Using the ADDIE model to complete our evaluation (Vijayakumar & Srinivasan, 2015), we implemented and evaluated that captured raw data presented in Table 2. The integrity of our evaluation was ensured through the implementation of regular hash checking on the collected data using SHA256 (Secure Hashing Algorithm producing a 256-bit long hash) (Norman, 2017). The hash value remained the same as the original value in each collection period throughout our evaluation. Wireshark collated a stream of hashed information stored on the external drive and was exported to a .csv format. During the transmission process, the integrity of each of the transferred chunks was maintained due to a SHA256 hash being computed as the chunk is being transmitted (Peterson & Davie, 2012). Also, once the transmission was completed, another SHA256 hash is taken on each chunk and was verified against the original. If, for any reason, hashes do not match at any point of the ADDIE process, the file’s integrity has been compromised during the investigation. In such a case, the whole investigation has to be repeated from the Analysis stage of the ADDIE model using the original copy of the source file.

Table 2 Recovered Digital Evidence from All the Collection Periods

7 Conclusion

With the increase in network traffic mainly attributed to P2P technologies, there is a corresponding increase in the possibility of these technologies being the subject of a criminal investigation. Consequently, the number of investigations requiring digital forensic proficiency is rendering digital investigation slow and ultimately ineffective, with the pursuit of a perfect model for digital investigation as never-ending.

This paper presented a proposed live monitoring methodology for P2P networks to provide accountability to the system. We have adopted a proven monitoring mechanism of live networks using Wireshark and made a case for its application as part of the processes of network forensics. We also made a case for applying the ADDIE model of digital forensics to passive digital evidence investigation, potentially revolutionizing network forensics through evidence validation. We also proposed a validation case to standardize the ADDIE model as a formal digital forensic model using the FSR-G-218 and FSR-G-201 legislative guidance.

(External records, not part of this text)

-- ==== Sys2Proof/Machine/TypesNet.lean ====
section
/-! DEFINITION. Bilsal links, their packets and the link-state map (13_bilsal_links.md). -/

namespace Sys2Proof.Machine

/-- A transport packet (R351). A waypoint is a package and its global link. -/
structure Packet where
  typ : Nat
  hops : Nat := 0
  pass1 : Bool := false
  pass2 : Bool := false
  dst : Nat
  src : Nat
  way1 : Option (Nat × Nat) := none
  way2 : Option (Nat × Nat) := none
  status : Nat := 0
  tag : Nat := 0
  addr : Nat := 0
  data : List Byte := []
  deriving DecidableEq, Repr

/-- LNK_STAT.STATE (R363). -/
inductive LkSt
  | disabled | down | training | up | widthchg
  deriving DecidableEq, Repr

def LkSt.code : LkSt → Nat
  | .disabled => 0 | .down => 1 | .training => 2 | .up => 3 | .widthchg => 4

/-- A lane of one direction (R339, R340, R363): its status, whether it is inverted, its logical lane, and its latency (R361). -/
structure Lane where
  status : Nat := 0
  inverted : Bool := false
  logical : Nat := 0
  lat : Nat := 0
  deriving DecidableEq, Repr

/-- A DATA flit sent and not yet acknowledged (R347): its SEQ, its (class, stage) pair code, whether it spent a shared token, and its packets. -/
structure SentFlit where
  seq : Nat
  pair : Nat
  shared : Bool
  pkts : List Packet
  deriving DecidableEq, Repr

/-- A flit's buffer at the receiver (R349): the pair code its token goes back to, and the packets of it that still wait. -/
structure RecvFlit where
  code : Nat
  pkts : List Packet
  deriving DecidableEq, Repr

/-- A flit sent, with the lead of its codeword (R335, R346): the codeword count and the active lanes; FTYPE, VC, SEQ, ACK and PKTS; the token
returns; and the body before its zero fill. -/
structure Flit where
  count : Nat
  lanes : Nat
  ftype : Nat
  vc : Nat
  seq : Nat
  ack : Nat
  pkts : Nat
  tokret : List (Nat × Nat)
  body : List Byte
  deriving DecidableEq, Repr

/-- A stream of a link: a full link or half-link end is half 0, a split link has two (R341). `tok` are the tokens it may spend,
by pair code (0x3F the shared pool). `txq` are the packets in its output queue with their pair codes. `ackAt` is when ACK
last made progress; `replays` counts replays of `replaySeq`; `mask` is the lane mask of a width change that this end's receiver asked for.
`rxPhys` are the physical lanes that carry what the stream receives, `rxMask` their logical numbers. `crcAt` are the times of the last CRC failures.
`wait2` and `wait3` count the flits that REQUEST and POSTED stood behind (R350). `ret` are tokens to give back by pair code, `ackOwed` that a flit
accepted has still to be acknowledged, `cw` the next codeword's count, and `out` the flits sent last, the newest first (log entry 71).
The TIME fields are of R360, `timeOut` the body of the last TIME flit sent. -/
structure LinkHalf where
  st : LkSt := .disabled
  phase : Nat := 0
  since : Nat := 0
  peerPkg : Nat := 0
  peerLink : Nat := 0
  mismatch : Bool := false
  txMask : Nat := 0
  rxMask : Nat := 0
  lastFail : Nat := 0
  txSeq : Nat := 0
  rxSeq : Nat := 0
  naked : Bool := false
  ackAt : Nat := 0
  replaySeq : Nat := 0
  replays : Nat := 0
  crcAt : List Nat := []
  rxPhys : Nat := 0
  wait2 : Nat := 0
  wait3 : Nat := 0
  ret : List (Nat × Nat) := []
  ackOwed : Bool := false
  cw : Nat := 0
  out : List Flit := []
  tok : List (Nat × Nat) := []
  postedNext : Bool := false
  txq : List (Nat × Packet) := []
  sent : List SentFlit := []
  recv : List RecvFlit := []
  mask : Option Nat := none
  tseq : Nat := 0
  txPrev : Nat := 0
  txLatPrev : Nat := 0
  rxLast : Nat := 0
  rxSeqLast : Nat := 0
  rxLatLast : Nat := 0
  peerSeq : Nat := 0
  timeOut : List Byte := []
  deriving DecidableEq, Repr

/-- A link: its lanes and its streams. `blocks` are the training blocks that its transmit lanes send, empty for a lane that sends none (R338). -/
structure Link where
  blocks : List (List Byte) := []
  tx : List Lane := []
  rx : List Lane := []
  halves : List LinkHalf := [{}, {}]
  deriving DecidableEq, Repr

/-- A link-state entry (R357). -/
structure LsEntry where
  origin : Nat
  link : Nat
  half : Nat
  st : Nat
  wtx : Nat
  wrx : Nat
  seq : Nat
  boot : Nat
  deriving DecidableEq, Repr

/-- A packet that its source holds until a route to its destination is open again (R492–R494): a closed station's request, or a bounced write. -/
structure HeldPacket where
  pkt : Packet
  since : Nat
  bounced : Bool
  deriving DecidableEq, Repr

/-- How much of a page the WRITE packets of one XPUT of another package have covered so far, a bit for each 64 bytes (R224). -/
structure Cover where
  src : Nat
  tag : Nat
  page : Nat
  mask : Nat
  deriving DecidableEq, Repr

/-- The network of links of this package (R334–R364). `asked` are the ring operations of this package's threads that other packages have still to
answer, `held` what waits for a route, `mapSince` when the map last changed, `covers` what remote XPUTs under way have written, and `badNoted` that this turn's notice of discarded packets is out. -/
structure Net where
  links : List Link := List.replicate 24 {}
  map : List LsEntry := []
  boot : Nat := 0
  lsaSeq : Nat := 0
  held : List HeldPacket := []
  asked : List RemoteReq := []
  mapSince : Nat := 0
  badNoted : Bool := false
  lsaAt : Nat := 0
  covers : List Cover := []
  deriving DecidableEq, Repr

end Sys2Proof.Machine
end

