-- ==== Sys2Proof/Machine/CellRingOps.lean ====
section
/-! DEFINITION. What the ring operations of cells share: references, statuses, handles and grants (06_cell_operations.md R185–R189; 09_rings.md R242–R247). -/

namespace Sys2Proof.Machine

def stOk : Nat := 0x00
def stEmpty : Nat := 0x01
def stFull : Nat := 0x02
def stClosed : Nat := 0x03
def stVoid : Nat := 0x04
def stDenied : Nat := 0x05
def stBadsize : Nat := 0x06
def stCancelled : Nat := 0x08

def refRemote (v : Nat) : Bool := v.testBit 31
def refPkg (v : Nat) : Nat := bitsOf v 27 16
def refRing (v : Nat) : Nat := bitsOf v 13 0
/-- The forms of a reference that are not DENIED (R237). -/
def refOk (v : Nat) : Bool :=
  bitsOf v 63 32 == 0 && bitsOf v 30 28 == 0 && bitsOf v 15 14 == 0 && (refRemote v || refPkg v == 0) && decide (refPkg v ≤ 2319)
/-- A reference served by another package. -/
def Chip.refAway (c : Chip) (v : Nat) : Bool := refRemote v && refPkg v != c.pkg

/-- Cell threads may use a ring of this package this way (R241). -/
def Chip.cellMay (c : Chip) (r : Nat) (take : Bool) : Bool :=
  decide (0x10 ≤ r) && (c.im.rings.any fun e => e.ring == r) && (if take then c.ringCons r == 0 else (c.ringProd r).testBit 0)

/-- A status that names no item: the rest of the word is a free value (log entry 15). -/
def Chip.bareStatus (c : Chip) (cell thread d st : Nat) : Chip :=
  let (v, c) := c.draw
  c.setThread cell thread fun t => (t.setS d (BitVec.ofNat 64 (v * 256 + st))).step

/-- A request to another package: the thread waits for its answer (R352). -/
def Chip.askRing (c : Chip) (cell thread w pkg ref : Nat) (k : RemoteKind) : Chip :=
  (c.setThread cell thread fun t => { t with st := .waitRemote, word := w }).signal
    (.remote { pkg := pkg, cell := cell, thread := thread, tag := 17, addr := ref, kind := k })

/-- Give a reservation to a thread (R242, R188). -/
def Chip.grantTo (c : Chip) (cell thread d r n : Nat) : Chip :=
  match c.thread? cell thread with
  | none => c
  | some t =>
    let h := (freeHandle t.resv).getD 0
    let (it, c) := c.grant r n (.cell cell thread)
    c.setThread cell thread fun t =>
      ({ t with resv := t.resv.set h (some ⟨c.pkg, r, it.seq, n⟩) }.setS d (statusWord it.seq n h stOk)).step

/-- A ring can grant n words now (R242, R259, R425). -/
def Chip.canGrant (c : Chip) (r n : Nat) : Bool :=
  decide ((c.ring r).st = .opened) && !(c.ring r).narrowed && decide (n ≤ c.ringFree r)

/-- A queued thread can be served: its cell runs. -/
def Chip.waiterRuns (c : Chip) (cell : Nat) : Bool := decide ((c.cell cell).st = .run) && c.islOpen (cellIsland cell)

/-- A waiting request can be served: a thread's cell runs, and another package's always can. -/
def Chip.requestRuns (c : Chip) (w : ResWait) : Bool :=
  match w.who with
  | .cell k _ => c.waiterRuns k
  | _ => true

/-- The reservation that a status word names among a thread's own. -/
def Thread.resvOf (t : Thread) (v : Dword) : Option Hold := if handleOf v < 8 then t.resv.getD (handleOf v) none else none
/-- The taken item that a status word names. -/
def Thread.takeOf (t : Thread) (v : Dword) : Option Hold := if handleOf v < 8 then t.takes.getD (handleOf v) none else none

/-- The reservation is still open (R244): another event may have voided it. -/
def Chip.resvOpen (c : Chip) (cell thread : Nat) (h : Hold) : Option RItem :=
  match (c.ring h.ring).item? h.seq with
  | none => none
  | some i => if i.st = .reserved ∧ i.producer = .cell cell thread then some i else none

/-- Deliver the item at TAKE of a ring to a thread, if it may have it now (R187, R246, R257): none when it must wait. An item that would not
fit the cell store is not taken, and the thread takes BOUNDS (log entry 16). -/
def Chip.deliverTake (c : Chip) (cell thread w r : Nat) : Option Chip :=
  match c.thread? cell thread, (c.ring r).atTake with
  | some t, some i =>
    let off := (t.sreg (wB w)).toNat
    if (c.takeItem r (.cell cell thread)).isSome && !inStore off (64 * i.words) then some (c.except cell thread excBounds 0 off)
    else
      match c.takeItem r (.cell cell thread) with
      | none => none
      | some (i, c) =>
        let h := (freeHandle t.takes).getD 0
        let bs := c.ringWords r i.idx i.words
        let bad := (List.range i.words).filter fun k => match c.ringBase r with
          | none => false
          | some b => !(c.mem.badUnits (b + (i.idx + k) % c.ringSize r * 64) 64).isEmpty
        let c := match c.ringBase r with
          | none => c
          | some b => (List.range i.words).foldl (fun (c : Chip) k => c.touch (b + (i.idx + k) % c.ringSize r * 64) 64) c
        let c := c.setPart cell fun p => (p.put off bs).taint (bad.flatMap fun k => unitsOf (off + 64 * k) 64)
        some (c.setThread cell thread fun t =>
          ({ t with takes := t.takes.set h (some ⟨c.pkg, r, i.seq, i.words⟩) }.setS (wD w) (statusWord i.seq i.words h stOk)).step)
  | _, _ => none

/-- A taken item's request was cancelled (R258). -/
def Chip.itemCancelled (c : Chip) (h : Hold) : Bool :=
  match (c.ring h.ring).item? h.seq with
  | some i => i.req != 0 && decide (i.req ∈ c.cancelled)
  | none => false

end Sys2Proof.Machine
end

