/-! ### Packets (R350–R352) -/

def tREAD : Nat := 0x01
def tREADDATA : Nat := 0x02
def tWRITE : Nat := 0x03
def tWRITEACK : Nat := 0x04
def tATOMIC : Nat := 0x05
def tATOMICRESP : Nat := 0x06
def tRINGOP : Nat := 0x07
def tRINGRESP : Nat := 0x08
def tCLOSED : Nat := 0x09
def tBOUNCE : Nat := 0x0A
def tERROR : Nat := 0x0B
def tPIP : Nat := 0x10
def tSTREAM : Nat := 0x11
def tLSA : Nat := 0x20

/-- The traffic class of a type; none for a reserved one (R350, R352). -/
def pktClass (t : Nat) : Option Nat :=
  if t = tPIP then some 1
  else if t = tREAD ∨ t = tATOMIC ∨ t = tRINGOP then some 2
  else if t = tWRITE ∨ t = tSTREAM ∨ t = tBOUNCE then some 3
  else if t = tREADDATA ∨ t = tWRITEACK ∨ t = tATOMICRESP ∨ t = tRINGRESP ∨ t = tCLOSED ∨ t = tERROR then some 4
  else if t = tLSA then some 5
  else none

/-- The LEN that a type allows (R352). -/
def pktLenOk (t n : Nat) : Bool :=
  n % 32 == 0 && decide (n ≤ 576) &&
  (if t = tREAD ∨ t = tATOMIC ∨ t = tATOMICRESP ∨ t = tRINGRESP then n == 32
   else if t = tREADDATA then decide (96 ≤ n) && decide (n ≤ 544)
   else if t = tWRITE ∨ t = tBOUNCE then decide (64 ≤ n)
   else if t = tWRITEACK ∨ t = tCLOSED ∨ t = tERROR then n == 0
   else if t = tRINGOP then decide (32 ≤ n) && decide (n ≤ 544)
   else if t = tPIP then decide (32 ≤ n) && decide (n ≤ 256)
   else if t = tSTREAM then decide (32 ≤ n)
   else decide (32 ≤ n))

def wayBytes (w : Option (Nat × Nat)) : Nat × Nat := w.getD (0xFFFF, 0xFF)

/-- The 32-byte transport header (R351). -/
def Packet.header (p : Packet) : List Byte :=
  leBytes 1 p.typ ++ leBytes 1 (p.hops % 8 + 8 * bit p.pass1 + 16 * bit p.pass2) ++ leBytes 2 p.data.length ++ leBytes 2 p.dst ++
    leBytes 2 p.src ++ leBytes 2 (wayBytes p.way1).1 ++ leBytes 1 (wayBytes p.way1).2 ++ leBytes 1 (wayBytes p.way2).2 ++
    leBytes 2 (wayBytes p.way2).1 ++ leBytes 2 p.status ++ leBytes 4 p.tag ++ leBytes 4 0 ++ leBytes 8 p.addr

def wayOf (pkg link : Nat) : Option (Nat × Nat) := if pkg = 0xFFFF then none else some (pkg, link)

/-- The reserved bits of the fields that PIP and STREAM add to the header are 0 (R375, R378, R385, R352). -/
def leadOk (typ : Nat) (d : List Byte) : Bool :=
  let flags := fieldAt d 3 1
  let op := fieldAt d 1 1
  if typ = tPIP then
    decide (flags < 16) && zeroAt d 14 2 && zeroAt d 24 8 &&
      (if op = 0x10 then decide (fieldAt d 58 1 < 2) && zeroAt d 59 1 && zeroAt d 66 14
       else if op = 0x11 ∨ op = 0x12 then zeroAt d 43 5 else true)
  else if typ = tSTREAM then decide (flags < 16) && !flags.testBit 1 && zeroAt d 21 11
  else true

/-- Read one packet of a body; none where R352 discards it, or for a reserved operation of an ATOMIC or a RING_OP (R10, log entry 67).
The second part is the bytes it took. -/
def parsePacket (b : List Byte) : Option Packet × Nat :=
  let n := fieldAt b 2 2
  let typ := fieldAt b 0 1
  let route := fieldAt b 1 1
  let p : Packet :=
    { typ := typ, hops := route % 8, pass1 := route.testBit 3, pass2 := route.testBit 4, dst := fieldAt b 4 2, src := fieldAt b 6 2
      way1 := wayOf (fieldAt b 8 2) (fieldAt b 10 1), way2 := wayOf (fieldAt b 12 2) (fieldAt b 11 1), status := fieldAt b 14 2
      tag := fieldAt b 16 4, addr := fieldAt b 24 8, data := (b.drop 32).take n }
  let op := fieldAt b 32 1
  let opOk := if typ = tATOMIC then decide (op ≤ 3) else if typ = tRINGOP then decide (op ≤ 2) else true
  let ok := (pktClass typ).isSome && pktLenOk typ n && decide (route < 32) && zeroAt b 20 4 && opOk && leadOk typ (b.drop 32) && decide (32 + n ≤ b.length)
  (if ok then some p else none, 32 + n)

There are many issues that need improvement, and we are actively working on them as part of our future works. One of them is searching the IP addresses of the most popular peers against DNS checkers and finding almost half of our recovered IP addresses masked under VPNs. Yet, we are confident that even if our digital evidence does not directly link a crime and its victim, it can be helpful in an investigation. Digital evidence can help reveal how a cybercrime was committed, support or disprove witness statements, provide investigative leads, and identify possible suspects.